Option to encrypt passwords in Restic-Browsers userprofile preferences file

[MenceyBentayga]

First of all: Restic and Restic Browser have already saved a couple of my friends from disasters, and I can't be more grateful for all your work!

In Windows, I have noticed that in %USERPROFILE%/org.restic.browser/presets, the saved repo data is stored in plain text in the disc, requiring no special permissions to access the folder or read the file.

In Windows at least, using something like DPAPI could help improve the security of the situation plenty, or maybe using something based on Bcrypt if you want something a little more platform-independent.

I think it would greatly improve both comfort of use (not having to store the password), and security (not having it be copy-pasted, or written each time, exposing it to keyloggers or hijack attacks, copying the file to other device, or simply stealing the password).

[emuell]

Yes, it indeed would be nice if passwords could be encrypted. That's why it's currently not recommended to store them and why the location dialog doesn't do that by default. Ideally, the entire presets document should be encrypted, as the location URL may contain passwords, for example when using REST paths.

DPAPI could work on Windows, but we need a solution that works for all platforms.

https://github.com/HuakunShen/tauri-plugin-keyring could be an option here, but I guess it would then only store passwords for individual locations. So password would not be saved in the preferences at all, but only in the keychain - the rest in the location prefs as it is.
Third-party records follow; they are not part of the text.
-- ==== Sys2Proof/Certificates/Slice0/Obligations.lean ====
section
/-! DEFINITION. The statements for the provers. They hold for every capacity: `RAW_CAPACITY` is a field of the state, and only
`ResetLeaves` and `ResetMeetsTheInvariant` speak of `State.reset`, beside every other capacity. A free value (`Config.…`) is never given a value. -/

open Sys2Proof Sys2Proof.Machine

/-! ### Command words -/

/-- The words E1 to E9 of 95_test_vectors.md section 2.2, numbered as the opcode table numbers them, decode as the spec says. -/
def Obligations.TableWordsDecode : Prop :=
  decodeTableWord 40 0x0100000000 = some .rst ∧
  decodeTableWord 40 0x0200000003 = some (.append .corrupt) ∧
  decodeTableWord 40 0x0300000040 = some (.edge 64) ∧
  decodeTableWord 40 0x04FFFFFFFF = some (.locate 4294967295) ∧
  decodeTableWord 40 0x0500000001 = some (.demod 1) ∧
  decodeTableWord 40 0x0600000000 = some .acq ∧
  decodeTableWord 40 0x0200000004 = none ∧
  decodeTableWord 40 0x0100000001 = none ∧
  decodeTableWord 40 0x0680000000 = none ∧
  decodeTableWord 40 0x0000000000 = none ∧
  decodeTableWord 40 0x0700000000 = none ∧
  decodeTableWord 40 0xFF00000000 = none

/-- R50 to R52: decoding the word of a well-formed instruction gives it back, with every operand at every value. -/
def Obligations.DecodeOfEncode : Prop :=
  ∀ i : Instr, i.WellFormed → decode (encode i) = .ok i

/-- R50 to R53: an instruction a word decodes to is well-formed, and that word encodes it. -/
def Obligations.EncodeOfDecode : Prop :=
  ∀ (w : Word) (i : Instr), decode w = .ok i → i.WellFormed ∧ encode i = w

/-- R53: a word is refused exactly when its `op` is 0x00 or 0x07 to 0xFF, or it has a 1 where R51 wants a 0. -/
def Obligations.IllegalWordsExactly : Prop :=
  ∀ w : Word, (∃ e, decode w = .error e) ↔
    (opField w = 0x00 ∨ 0x07 ≤ (opField w).toNat ∨
     ((opField w = 0x01 ∨ opField w = 0x06) ∧ argField w ≠ 0) ∨
     (opField w = 0x02 ∧ 4 ≤ (argField w).toNat))

/-- R50: as five bytes a word is `op` first, then `arg` most significant byte first; a list of another length is refused. -/
def Obligations.BytesOpFirst : Prop :=
  (∀ b0 b1 b2 b3 b4 : Byte,
    opField (wordOfBytes b0 b1 b2 b3 b4) = b0 ∧
    (argField (wordOfBytes b0 b1 b2 b3 b4)).toNat =
      b1.toNat * 2 ^ 24 + b2.toNat * 2 ^ 16 + b3.toNat * 2 ^ 8 + b4.toNat ∧
    decodeBytes [b0, b1, b2, b3, b4] = decode (wordOfBytes b0 b1 b2 b3 b4)) ∧
  (∀ bs : List Byte, bs.length ≠ 5 → decodeBytes bs = .error .wrongLength)

/-! ### A step -/

/-- A step performs exactly the instruction the next command word decodes to (R8, R50, R52). That the words of both agents stand in
one list, and that a step takes its head, is the model's choice (notes/assumptions/8.md). -/
def Obligations.StepRunsDecodedCommand : Prop :=
  ∀ (s : State) (w : Word) (rest : List Word) (i : Instr),
    s.input = w :: rest → decode w = .ok i → step s = exec i { s with input := rest }

/-- R53, R132: a word that is no command ends with `IllegalCommand` and changes no state. That the refused word leaves the list of
command words, as any other does, is the model's choice (notes/assumptions/8.md). -/
def Obligations.StepOnIllegalCommand : Prop :=
  ∀ (s : State) (w : Word) (rest : List Word) (e : DecodeError),
    s.input = w :: rest → decode w = .error e →
      step s = .next { s with input := rest, outcome := some .illegalCommand }

/-- With no command waiting a step changes nothing. This is the model's choice (notes/assumptions/7.md). -/
def Obligations.StepWithoutCommand : Prop :=
  ∀ s : State, s.input = [] → step s = .next s

/-! ### The classifier and the capture operations -/

/-- R70: the four bands, which cover every count and give never the code 3. -/
def Obligations.ClassifyBands : Prop :=
  ∀ e : Nat,
    (e ≤ 47 → classify e = none) ∧
    (48 ≤ e → e ≤ 80 → classify e = some .short) ∧
    (81 ≤ e → e ≤ 112 → classify e = some .long) ∧
    (113 ≤ e → classify e = some .invalid) ∧
    classify e ≠ some .corrupt

/-- R71: an append in the state Filling stores the code in cell `writeIndex`, whatever the code, and advances the index. -/
def Obligations.AppendStores : Prop :=
  ∀ (sym : Symbol) (s : State), s.writeIndex < s.rawCapacity →
    exec (.append sym) s = .next
      { s with
        timeline := s.timeline.write s.writeIndex sym
        writeIndex := s.writeIndex + 1
        outcome := some (.stored sym s.writeIndex) }

/-- R71: an append in the state Ready is dropped and changes nothing, with capacity 0 too. -/
def Obligations.AppendDropped : Prop :=
  ∀ (sym : Symbol) (s : State), s.writeIndex = s.rawCapacity →
    exec (.append sym) s = .next { s with outcome := some .dropped }

/-- R72: an edge that classifies to nothing is ignored in every state; any other performs the append of its symbol, which in
the states of the index's range stores or drops. -/
def Obligations.EdgeClassifiesAndAppends : Prop :=
  ∀ (e : Nat) (s : State),
    (classify e = none → exec (.edge e) s = .next { s with outcome := some .ignored }) ∧
    (∀ sym, classify e = some sym → s.writeIndex < s.rawCapacity →
      exec (.edge e) s = .next
        { s with
          timeline := s.timeline.write s.writeIndex sym
          writeIndex := s.writeIndex + 1
          outcome := some (.stored sym s.writeIndex) }) ∧
    (∀ sym, classify e = some sym → s.writeIndex = s.rawCapacity →
      exec (.edge e) s = .next { s with outcome := some .dropped })

/-- R73: `RST` clears `writeIndex` and changes nothing else, in every state. -/
def Obligations.RstClearsIndexOnly : Prop :=
  ∀ s : State, exec .rst s = .next { s with writeIndex := 0, outcome := some .done }

/-- R31, R32: a stored code is read back, and no other cell changes. A read of a cell that does not exist faults (R31, U20); that a
write of one faults too is the model's choice (notes/assumptions/17.md). -/
def Obligations.SymbolMemoryReadsBack : Prop :=
  ∀ (s : State) (i : Nat) (c : Symbol),
    (i < s.rawCapacity → ∃ t, symWrite s i c = .ok t ∧
      ∀ j, symRead t j = if j = i then .ok c else symRead s j) ∧
    (s.rawCapacity ≤ i → symRead s i = .error (.absentCell i) ∧ symWrite s i c = .error (.absentCell i))

/-- R22 (b), R36 (b): symbols appended one after another from `writeIndex = 0` land in the cells in order, and the cells above
them keep what they held. -/
def Obligations.AppendsFillInOrder : Prop :=
  ∀ (s : State) (syms : List Symbol), s.writeIndex = 0 → syms.length ≤ s.rawCapacity →
    ∃ t, runOps (syms.map .append) s = .next t ∧ t.writeIndex = syms.length ∧
      (∀ k, k < syms.length → t.timeline.read k = syms[k]?) ∧
      (∀ k, syms.length ≤ k → t.timeline.read k = s.timeline.read k)

/-- R36 (b): while the window is Ready nothing the edge agent does, however often, changes a cell, the index or any other
architectural state. -/
def Obligations.ReadyGateHoldsWriter : Prop :=
  ∀ (s : State) (is : List Instr), s.writeIndex = s.rawCapacity → (∀ i ∈ is, i.issuer = .edgeAgent) →
    ∃ t, runOps is s = .next t ∧ t.timeline = s.timeline ∧ t.writeIndex = s.writeIndex ∧
      t.frameStart = s.frameStart ∧ t.decodedBits = s.decodedBits ∧ t.rawCapacity = s.rawCapacity

/-! ### The gate in front of the reading operations -/

/-- R80, R90, R132: `LOCATE` and `DEMOD` on an incomplete window are refused with `NotReady` and change no state. -/
def Obligations.ReadersRefusedWhileFilling : Prop :=
  ∀ (s : State) (a : Nat), s.writeIndex < s.rawCapacity →
    exec (.locate a) s = .next { s with outcome := some .notReady } ∧
    exec (.demod a) s = .next { s with outcome := some .notReady }

/-- R100: `ACQ` is the word `op = 0x06`, `arg = 0`; on an incomplete window it ends with `Filling` and changes no state, so the
index is not reset. -/
def Obligations.AcqWhileFilling : Prop :=
  decode (encodeFields 0x06 0) = .ok .acq ∧
  ∀ s : State, s.writeIndex < s.rawCapacity → exec .acq s = .next { s with outcome := some .filling }

/-! ### The locator -/

/-- R83: the loop of R82 and the loop-free statement agree. On a complete window of a reachable state `LOCATE` ends with
`InvalidTiming`, `Found` of the smallest hit or `NoPreamble`, by where the first hit and the corrupt cells lie, and leaves in
`frameStart` the offset or an unspecified value. -/
def Obligations.LocateFindsFirstHit : Prop :=
  ∀ (s : State) (ss : Nat), s.WindowReady →
    (∀ j, FirstHit s ss j →
      (CorruptBefore s ss (j + 10) →
        exec (.locate ss) s = .next ((drawFrameStart s).handBack .invalidTiming)) ∧
      (¬ CorruptBefore s ss (j + 10) →
        exec (.locate ss) s = .next { s with frameStart := j, outcome := some (.found j) })) ∧
    ((∀ j, ¬ IsHit s ss j) →
      (CorruptBefore s ss (scanEnd s.rawCapacity ss) →
        exec (.locate ss) s = .next ((drawFrameStart s).handBack .invalidTiming)) ∧
      (¬ CorruptBefore s ss (scanEnd s.rawCapacity ss) →
        exec (.locate ss) s = .next ((drawFrameStart s).handBack .noPreamble)))

/-- R81, R85: two complete windows that agree on `searchStart .. scanEnd − 1` give one outcome of `LOCATE`, whatever their other
cells hold. -/
def Obligations.LocateReadsOnlyItsRange : Prop :=
  ∀ (s t s' t' : State) (ss : Nat),
    s.writeIndex = s.rawCapacity → t.writeIndex = t.rawCapacity → s.rawCapacity = t.rawCapacity →
    (∀ k, ss ≤ k → k < min (ss + 50) (s.rawCapacity - 100) → s.timeline.read k = t.timeline.read k) →
    exec (.locate ss) s = .next s' → exec (.locate ss) t = .next t' → s'.outcome = t'.outcome

/-- R13, R84: the offset found lies between `searchStart` and `scanEnd − 10` and in the range of the register, and its run is ten
alternating symbols; with an empty range (R85) nothing is found. -/
def Obligations.FoundOffsetInRange : Prop :=
  ∀ (s t : State) (ss off : Nat), s.writeIndex = s.rawCapacity →
    exec (.locate ss) s = .next t → t.outcome = some (.found off) →
      t.frameStart = off ∧ ss ≤ off ∧ off + 10 ≤ min (ss + 50) (s.rawCapacity - 100) ∧ off < s.rawCapacity ∧
      ∀ k < 9, (s.timeline.read (off + k) = some .short ∧ s.timeline.read (off + k + 1) = some .long) ∨
        (s.timeline.read (off + k) = some .long ∧ s.timeline.read (off + k + 1) = some .short)

/-- R54, R55, R131: only the code 3 gives `InvalidTiming`, and only `APPEND 3` puts it in a cell: a memory without it stays so
under every other instruction, and no instruction then ends with `InvalidTiming`. -/
def Obligations.InvalidTimingNeedsCorrupt : Prop :=
  ∀ (i : Instr) (s t : State), s.NoCorrupt → i ≠ .append .corrupt → exec i s = .next t →
    t.NoCorrupt ∧ t.outcome ≠ some .invalidTiming

/-! ### The demodulator -/

/-- R56, R92: exactly the pairs (0,1) and (1,0) decode, to 0 and to 1, and the bit is the first symbol. -/
def Obligations.PairMapping : Prop :=
  ∀ (a b : Symbol) (x : Bool), pairBit a b = some x ↔
    (a = .short ∧ b = .long ∧ x = false) ∨ (a = .long ∧ b = .short ∧ x = true)

/-- R91 to R97: on a complete window of a reachable state some number `n` of bits is produced, and only one; `DEMOD` ends with
`Demodulated`, the buffer holding them and zeros after them, when `n ≥ 35`, and with `ManchesterError` and an unspecified buffer
when `n < 35`. -/
def Obligations.DemodProducesFrame : Prop :=
  ∀ (s : State) (fs : Nat), s.WindowReady →
    ∃ n, ProducesBits s fs n ∧ (∀ m, ProducesBits s fs m → m = n) ∧
      (35 ≤ n → ∃ v, HoldsBits s fs n v ∧
        exec (.demod fs) s = .next { s with decodedBits := v, outcome := some (.demodulated v) }) ∧
      (n < 35 → exec (.demod fs) s = .next ((drawDecodedBits s).handBack .manchesterError))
Do you have any other ideas on how to achieve this technically on all platforms?

[MenceyBentayga]

I think using the Tauri Keyring plugin is good for multiplatform support. With it, storing pretty much any sensitive info can be handled through it at the OS level, and all you'd store in the preferences file would be some key to the value pair to access it.

Is there any potential tricky scenario or edge case where it wouldn't be appropriate to do this?